Il aura fallu dix-huit ans, soit une génération entière, pour voir renaître de ses cendres la saga de science-fiction apparue à l’orée du troisième millénaire. Matrix (1999), puis Matrix Reloaded (2003) et Matrix Revolutions, tournés simultanément et sortis à quelque mois d’intervalle, ont consacré l’irruption du numérique et intégré l’avènement de la réalité virtuelle dans un cinéma qui n’a cessé de progresser depuis à pas de géants sur le plan technologique. Au point d’étendre l’éventail des possibles à l’infini depuis que James Cameron lui a fait accomplir un nouveau pas de géant avec Avatar et ses suites encore en gestation qui s’annoncent révolutionnaires. C’est donc vivre une expérience particulière que de replonger aujourd’hui parmi l’univers de Matrix. Avec ce corollaire essentiel qui nous vaut de retrouver des personnages qui ont mûri et voient resurgir un passé qu’ils croyaient révolu.

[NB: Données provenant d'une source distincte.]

-- ==== Sys2Proof/Machine/State.lean ====
section
/-!
DEFINITION. Sys2Proof/Machine/State.lean: the state of the block: the device, its output pins and the queue of waiting commands;
the state after reset; and the reasons a step may stop.
-/
namespace Sys2Proof.Machine

/-- The block: the device, its output pins, and the commands that wait, first in, first out. -/
structure State extends Dev where
  /-- Output pins. 19 R561. -/
  pins     : Pins
  /-- Commands that wait, the first to be taken first (the model's own). -/
  pending  : List Instr
  deriving DecidableEq, Repr

/-- Faults. No command of this block faults: a bus error is an effect on the state (01 R16). -/
inductive Fault where
  /-- Raised by nothing; safe. -/
  | none
  deriving DecidableEq, Repr

/-- Refusals. -/
inductive Refusal where
  /-- Raised by an arm of Dispatch.lean whose command has no meaning yet; safe: the block stops where the hardware goes on. -/
  | notModelled (mnemonic : String)
  deriving DecidableEq, Repr

/-- The device as RESET_N leaves it: OFF, every register at its reset value (17 R512, 00 R4; Log 1). -/
def Dev.reset : Dev := { }

/-- The state after reset: the device in OFF, its pins as R568 holds them, no command waiting. -/
def State.reset : State := { toDev := Dev.reset, pins := pinsOf Dev.reset, pending := [] }

/-- A command acts on the device, and the pins follow. -/
def State.apply (s : State) (f : Dev → Dev) : State :=
  let d := f s.toDev
  { toDev := d, pins := pinsOf d, pending := s.pending }

/-- A command that only a powered device takes: in OFF and in HIBERNATE nothing but the power rules and the always-on domain
acts (17 R512, R535, R536). -/
def State.live (s : State) (f : Dev → Dev) : State := s.apply (fun d => if asleep d then d else f d)

end Sys2Proof.Machine
end

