-- ==== Sys2Proof/Machine/Meanings.lean ====
section
/-!
DEFINITION. Sys2Proof/Machine/Meanings.lean: the meaning of each command on the whole state: its effect on the device, by the
operation of its family's file, and the pins that follow.
-/
namespace Sys2Proof.Machine

/-- What a meaning answers. -/
abbrev Answer := Host.Outcome State Fault Refusal
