-- ==== Sys2Proof/Machine/Dispatch.lean ====
section
/-!
DEFINITION. Sys2Proof/Machine/Dispatch.lean: one arm per command.
-/
namespace Sys2Proof.Machine
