/-- 15 R455, R462, R465, R467, R469, R470, R472, R475, R478: the registers of the controllers that P3 writes; another pair's write is a bus
error.
The model's choices in it: Log 85, 119. -/
def Obligations.CanRegisterRows : Prop :=
  ∀ (s : State) (n : Nat), Awake s → n < 8 →
    (∀ p k (v : U32) b, p ≠ 3 → ∀ c, c ∈ [Instr.canTxbPutWrite p n k v.toNat, .canTxCancelWrite p n v b, .canTxResumeWrite p n v, .canTxevAckWrite p n v.toNat,
        .canRxfAckWrite p n k v.toNat, .canFltSwapReq p n, .canCtrlRecover p n, .canObjSend p n k v] →
      Completes c s (fun t => t = busErrorTo s.toDev p)) ∧
    (∀ k v, k < 3 → v < txbSize k →
      let z := txbSize k
      let put := txbPut s.toDev n k
      let get := txbGet s.toDev n k
      ((v + z - put) % z ≤ (get + z - 1 - put + z) % z → Completes (.canTxbPutWrite 3 n k v) s (fun t => txbPut t n k = v ∧ txbGet t n k = get ∧
        (getCan t n).attempt = (getCan s.toDev n).attempt ∧
        RegsBut [canReg n (0x50 + 4 * k), canReg n (0x60 + 4 * k), canReg n 0x74] s.toDev t ∧ Only [.regs, .can] s.toDev t)) ∧
      ((get + z - 1 - put + z) % z < (v + z - put) % z → Completes (.canTxbPutWrite 3 n k v) s (fun t => t = s.toDev))) ∧
    (∀ (v : U32) win, fld v 8 2 < 3 →
      let buf := fld v 8 2
      let k := fld v 0 6
      let e := canRam n + 0x6280 + rdF s.toDev (canReg n 0x78) 24 7 * 16
      (elemQueued s.toDev n buf k = false → Completes (.canTxCancelWrite 3 n v win) s (fun t => t = s.toDev)) ∧
      (elemQueued s.toDev n buf k = true → cancelPending s.toDev n buf k = false → (getCan s.toDev n).attempt = none →
        (getHead s.toDev n buf k).won = false → evFull s.toDev n = false → Completes (.canTxCancelWrite 3 n v win) s (fun t =>
          (getCan t n).evFill = (getCan s.toDev n).evFill + 1 ∧ ld32 t e % 256 = 2 ∧ rdB t (canReg n 0x18) 6 = true ∧
          ((getCan s.toDev n).gone = [] → txbGet s.toDev n buf < txbSize buf → txbPut s.toDev n buf < txbSize buf → elemQueued t n buf k = false) ∧
          MemBut e 16 s.toDev t ∧ t.strs = s.strs)) ∧
      (∀ a, elemQueued s.toDev n buf k = true → cancelPending s.toDev n buf k = false → (getCan s.toDev n).attempt = some a → a.buf = buf → a.idx = k →
        (txbQueued s.toDev n buf).head? = some k → Completes (.canTxCancelWrite 3 n v true) s (fun t =>
          (getHead t n buf k).late = true ∧ (getCan t n).attempt = some a ∧ Only [.can] s.toDev t))) ∧
    (∀ v : U32, Completes (.canTxResumeWrite 3 n v) s (fun t =>
      (∀ k, k < 3 → nbit (getCan t n).susp k = (nbit (getCan s.toDev n).susp k && !bitOf v k)) ∧
      (getCan t n).suspObj = (if bitOf v 3 then 0 else (getCan s.toDev n).suspObj) ∧ Only [.regs, .can, .log, .inForce] s.toDev t)) ∧
    (∀ v, v < 96 → (getCan s.toDev n).evFill ≤ 96 →
      let d := (v + 96 - rdF s.toDev (canReg n 0x78) 16 7) % 96
      (d < (getCan s.toDev n).evFill → (getCan s.toDev n).evWait = [] → s.lim.defer = [] → Completes (.canTxevAckWrite 3 n v) s (fun t =>
        (getCan t n).evFill = (getCan s.toDev n).evFill - (d + 1) ∧ rdF t (canReg n 0x78) 16 7 = (v + 1) % 96 ∧
        RegsBut [canReg n 0x78] s.toDev t ∧ Only [.regs, .can] s.toDev t)) ∧
      ((getCan s.toDev n).evFill ≤ d → Completes (.canTxevAckWrite 3 n v) s (fun t => t = s.toDev))) ∧
    (∀ k v, k < 2 → v < rxfSize k → rxfFill s.toDev n k ≤ rxfSize k →
      let d := (v + rxfSize k - rdF s.toDev (rxfReg n k) 16 7) % rxfSize k
      (d < rxfFill s.toDev n k → Completes (.canRxfAckWrite 3 n k v) s (fun t => rxfFill t n k = rxfFill s.toDev n k - (d + 1) ∧
        rdF t (rxfReg n k) 16 7 = (rdF s.toDev (rxfReg n k) 16 7 + d + 1) % rxfSize k ∧ rxfFill t n (1 - k) = rxfFill s.toDev n (1 - k) ∧
        RegsBut [rxfReg n k] s.toDev t ∧ Only [.regs, .can, .log, .inForce] s.toDev t)) ∧
      (rxfFill s.toDev n k ≤ d → Completes (.canRxfAckWrite 3 n k v) s (fun t => t = s.toDev))) ∧
    (∀ c, (c = .canFltSwapReq 3 n ∨ (c = .canFilterSwap n ∧ rdB s.toDev (canReg n 0x28) 1 = true)) → frameFree s.toDev n = true →
      (fltFault s.toDev n = none → Completes c s (fun t => rdF t (canReg n 0x20) 0 1 = 1 - rdF s.toDev (canReg n 0x20) 0 1 ∧
        rdF t (canReg n 0x28) 16 16 = rdF s.toDev (canReg n 0x20) 16 16 ∧ (getCan t n).fltNow = rd s.toDev (canReg n 0x24) ∧
        rdB t (canReg n 0x28) 1 = false ∧ rdB t (canReg n 0x18) 8 = true ∧ Only [.regs, .can] s.toDev t)) ∧
      (∀ k, fltFault s.toDev n = some k → Completes c s (fun t => rdF t (canReg n 0x20) 0 1 = rdF s.toDev (canReg n 0x20) 0 1 ∧
        rdF t (canReg n 0x28) 7 9 = k ∧ rdB t (canReg n 0x28) 2 = true ∧ rdB t (canReg n 0x28) 1 = false ∧ posted t 3 Ev.CAN_FLT_REJECT (n + k * 0x100) ∧
        rdB t (canReg n 0x18) 7 = true ∧ Only [.regs, .log, .inForce] s.toDev t))) ∧
    (frameFree s.toDev n = false → Completes (.canFltSwapReq 3 n) s (fun t => rdB t (canReg n 0x28) 1 = true ∧ rdF t (canReg n 0x20) 0 1 = rdF s.toDev (canReg n 0x20) 0 1 ∧
      Only [.regs] s.toDev t) ∧ Completes (.canFilterSwap n) s (fun t => t = s.toDev)) ∧
    (canSupervised s.toDev n = true → (getCan s.toDev n).busoff = true → (getCan s.toDev n).recov = false →
      (lastMinute s.toDev (getCan s.toDev n).recAt).length < 3 → Completes (.canCtrlRecover 3 n) s (fun t => (getCan t n).recov = true ∧
        RegsBut [canReg n 4] s.toDev t ∧ Only [.regs, .can] s.toDev t)) ∧
    (canSupervised s.toDev n = false → Completes (.canCtrlRecover 3 n) s (fun t => t = s.toDev)) ∧
    (∀ w (v : U32), w < 2 → Completes (.canObjSend 3 n w v) s (fun t => rd t (canReg n (0x90 + w * 4)) = rd s.toDev (canReg n (0x90 + w * 4)) ||| v ∧
      RegsBut [canReg n (0x90 + w * 4), canReg n 0x74] s.toDev t ∧ Only [.regs, .can] s.toDev t))
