-- ==== Sys2Proof/Laws/State.lean ====
section
/-!
SUPPORT. Sys2Proof/Laws/State.lean: what each shared update leaves of each field of the device, one simp lemma per field for the
plain record updates, one lemma per update for the others; reading a register after a write; the pins and the queue after a command.
-/
namespace Sys2Proof.Machine

@[simp] theorem wr_dev (s : Dev) (a : Nat) (v : U32) : (wr s a v).dev = s.dev := rfl
@[simp] theorem wr_mem (s : Dev) (a : Nat) (v : U32) : (wr s a v).mem = s.mem := rfl
@[simp] theorem wr_win (s : Dev) (a : Nat) (v : U32) : (wr s a v).win = s.win := rfl
@[simp] theorem wr_parCfg (s : Dev) (a : Nat) (v : U32) : (wr s a v).parCfg = s.parCfg := rfl
@[simp] theorem wr_parNow (s : Dev) (a : Nat) (v : U32) : (wr s a v).parNow = s.parNow := rfl
@[simp] theorem wr_tb (s : Dev) (a : Nat) (v : U32) : (wr s a v).tb = s.tb := rfl
@[simp] theorem wr_piste (s : Dev) (a : Nat) (v : U32) : (wr s a v).piste = s.piste := rfl
@[simp] theorem wr_rings (s : Dev) (a : Nat) (v : U32) : (wr s a v).rings = s.rings := rfl
@[simp] theorem wr_acq (s : Dev) (a : Nat) (v : U32) : (wr s a v).acq = s.acq := rfl
@[simp] theorem wr_est (s : Dev) (a : Nat) (v : U32) : (wr s a v).est = s.est := rfl
@[simp] theorem wr_chg (s : Dev) (a : Nat) (v : U32) : (wr s a v).chg = s.chg := rfl
@[simp] theorem wr_lim (s : Dev) (a : Nat) (v : U32) : (wr s a v).lim = s.lim := rfl
@[simp] theorem wr_thm (s : Dev) (a : Nat) (v : U32) : (wr s a v).thm = s.thm := rfl
@[simp] theorem wr_strs (s : Dev) (a : Nat) (v : U32) : (wr s a v).strs = s.strs := rfl
@[simp] theorem wr_bus (s : Dev) (a : Nat) (v : U32) : (wr s a v).bus = s.bus := rfl
@[simp] theorem wr_saf (s : Dev) (a : Nat) (v : U32) : (wr s a v).saf = s.saf := rfl
@[simp] theorem wr_exe (s : Dev) (a : Nat) (v : U32) : (wr s a v).exe = s.exe := rfl
@[simp] theorem wr_host (s : Dev) (a : Nat) (v : U32) : (wr s a v).host = s.host := rfl
@[simp] theorem wr_cl (s : Dev) (a : Nat) (v : U32) : (wr s a v).cl = s.cl := rfl
@[simp] theorem wr_can (s : Dev) (a : Nat) (v : U32) : (wr s a v).can = s.can := rfl
@[simp] theorem wr_cnt (s : Dev) (a : Nat) (v : U32) : (wr s a v).cnt = s.cnt := rfl
@[simp] theorem wr_log (s : Dev) (a : Nat) (v : U32) : (wr s a v).log = s.log := rfl
@[simp] theorem wr_pwr (s : Dev) (a : Nat) (v : U32) : (wr s a v).pwr = s.pwr := rfl
@[simp] theorem wr_inForce (s : Dev) (a : Nat) (v : U32) : (wr s a v).inForce = s.inForce := rfl
@[simp] theorem wr_uptimeMs (s : Dev) (a : Nat) (v : U32) : (wr s a v).uptimeMs = s.uptimeMs := rfl
@[simp] theorem wr_actor (s : Dev) (a : Nat) (v : U32) : (wr s a v).actor = s.actor := rfl
@[simp] theorem wr_freeCtr (s : Dev) (a : Nat) (v : U32) : (wr s a v).freeCtr = s.freeCtr := rfl
@[simp] theorem wr_busErr (s : Dev) (a : Nat) (v : U32) : (wr s a v).busErr = s.busErr := rfl
@[simp] theorem wr_readVal (s : Dev) (a : Nat) (v : U32) : (wr s a v).readVal = s.readVal := rfl
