-- ==== Sys2Proof/Laws/Frames.lean ====
section
/-!
SUPPORT. Sys2Proof/Laws/Frames.lean: for each operation of the device, the parts it changes at most.
-/
namespace Sys2Proof.Machine

theorem post_only (s : Dev) (x1 x2 x3 : Nat) :
    Only [.log] s (post s x1 x2 x3) := Only.upd_log rfl (Or.inr fun q r h => by
    by_cases e : q = x1
    · subst e; rw [Tbl.get_set_same]; exact List.mem_append_left _ h
    · rw [Tbl.get_set_ne _ _ _ _ e]; exact h) (Only.refl _ _)

theorem abortTxn_only (s : Dev) (x1 x2 : Nat) :
    Only [.host, .log] s (abortTxn s x1 x2) := by
  unfold abortTxn
  try dsimp only
  split
  · exact Only.refl _ _
  · refine Only.then (post_only _ _ _ _) rfl ?_
    refine Only.upd_host rfl ?_
    exact Only.refl _ _

theorem setSess_only (s : Dev) (x1 : Nat) (x2 : Session) :
    Only [.host] s (setSess s x1 x2) := by
  unfold setSess
  try dsimp only
  refine Only.upd_host rfl ?_
  exact Only.refl _ _

theorem setPlaces_only (s : Dev) (x1 : Nat) (x2 : List Place) :
    Only [.host] s (setPlaces s x1 x2) := by
  unfold setPlaces
  try dsimp only
  refine Only.upd_host rfl ?_
  exact Only.refl _ _

theorem acceptCmd_only (s : Dev) (x1 : Nat) (x2 : HostCmd) (x3 : Option Nat) :
    Only [.host] s (acceptCmd s x1 x2 x3) := by
  unfold acceptCmd
  try dsimp only
  refine Only.ite_then ?_ ?_
  · refine Only.upd_host rfl ?_
    refine Only.ite_then ?_ ?_
    · exact Only.refl _ _
    · refine Only.upd_host rfl ?_
      refine Only.then (setSess_only _ _ _) rfl ?_
      exact Only.refl _ _
  · refine Only.then (setPlaces_only _ _ _) rfl ?_
    exact Only.refl _ _

theorem modeChange_only (s : Dev) (x1 x2 x3 x4 : Nat) :
    Only [.log] s (modeChange s x1 x2 x3 x4) := by
  unfold modeChange
  try dsimp only
  refine Only.then (post_only _ _ _ _) rfl ?_
  exact Only.refl _ _

theorem setPair_only (s : Dev) (x1 : Nat) (x2 : Pair) :
    Only [.exe] s (setPair s x1 x2) := by
  unfold setPair
  try dsimp only
  refine Only.ite ?_ ?_
  · refine Only.upd_exe rfl ?_
    exact Only.refl _ _
  · refine Only.ite ?_ ?_
    · refine Only.upd_exe rfl ?_
      exact Only.refl _ _
    · refine Only.ite ?_ ?_
      · refine Only.upd_exe rfl ?_
        exact Only.refl _ _
      · refine Only.upd_exe rfl ?_
        exact Only.refl _ _

theorem emit_only (s : Dev) (x1 : Nat) (x2 : Effect) :
    Only [.exe] s (emit s x1 x2) := by
  unfold emit
  try dsimp only
  refine Only.ite_else ?_ ?_
  · exact Only.refl _ _
  · refine Only.then (setPair_only _ _ _) rfl ?_
    exact Only.refl _ _

theorem balCancel_only (s : Dev) :
    Only [.acq, .exe] s (balCancel s) := by
  unfold balCancel
  try dsimp only
  refine Only.forL ?_ ?_
  · refine Only.upd_acq rfl ?_
    exact Only.refl _ _
  · intro u x
    try dsimp only
    refine Only.then (emit_only _ _ _) rfl ?_
    exact Only.refl _ _

theorem acqEnter_only (s : Dev) (x1 : Bool) :
    Only [.acq, .exe, .log] s (acqEnter s x1) := by
  unfold acqEnter
  try dsimp only
  refine Only.ite_else ?_ ?_
  · refine Only.then (modeChange_only _ _ _ _ _) rfl ?_
    refine Only.upd_acq rfl ?_
    exact Only.refl _ _
  · refine Only.then (balCancel_only _) rfl ?_
    exact Only.refl _ _

theorem wr_only (s : Dev) (x1 : Nat) (x2 : U32) :
    Only [.regs] s (wr s x1 x2) := fun p hp => (Only.upd_regs (l := [.regs]) rfl (Regs.wf_set _ _ _) (Only.refl _ _)) p hp

theorem wrN_only (s : Dev) (x1 x2 : Nat) :
    Only [.regs] s (wrN s x1 x2) := by
  unfold wrN
  try dsimp only
  refine Only.then (wr_only _ _ _) rfl ?_
  exact Only.refl _ _
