-- ==== Sys2Proof/Laws/PerInstr.lean ====
section
/-!
SUPPORT. Sys2Proof/Laws/PerInstr.lean: what holds of every command as syntax: the list of parts it may change (Safety.lean) never names
the canonical form of registers, memory and host window.
-/
namespace Sys2Proof.Laws.KeepsForm

open Sys2Proof Sys2Proof.Machine

/-- No command may break the canonical form. -/
def Statement (i : Instr) : Prop := (changes i).contains .form = false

Keanu Reeves et Carrie-Anne Moss
Seule aux commandes, Lana Wachowski signe en fait un film étonnamment nostalgique qui transgresse un dogme hollywoodien fondamental : le vieillissement. Elle s’attarde à dessein sur les rides des visages et la peau des mains de ses deux protagonistes principaux, comme rattrapés par un passé qui est devenu aussi le nôtre. Avec en guise de point d’orgue ce plan ô combien symbolique de Carrie-Anne Moss et Keanu Reeves liés l’un à l’autre pour toujours qui reproduit l’image éternelle de “La création d’Adam” par Michel-Ange, œuvre picturale ô combien allégorique qui enorgueillit le plafond de la chapelle Sixtine, au Vatican, et reste l'un des chefs d’œuvre de la Renaissance.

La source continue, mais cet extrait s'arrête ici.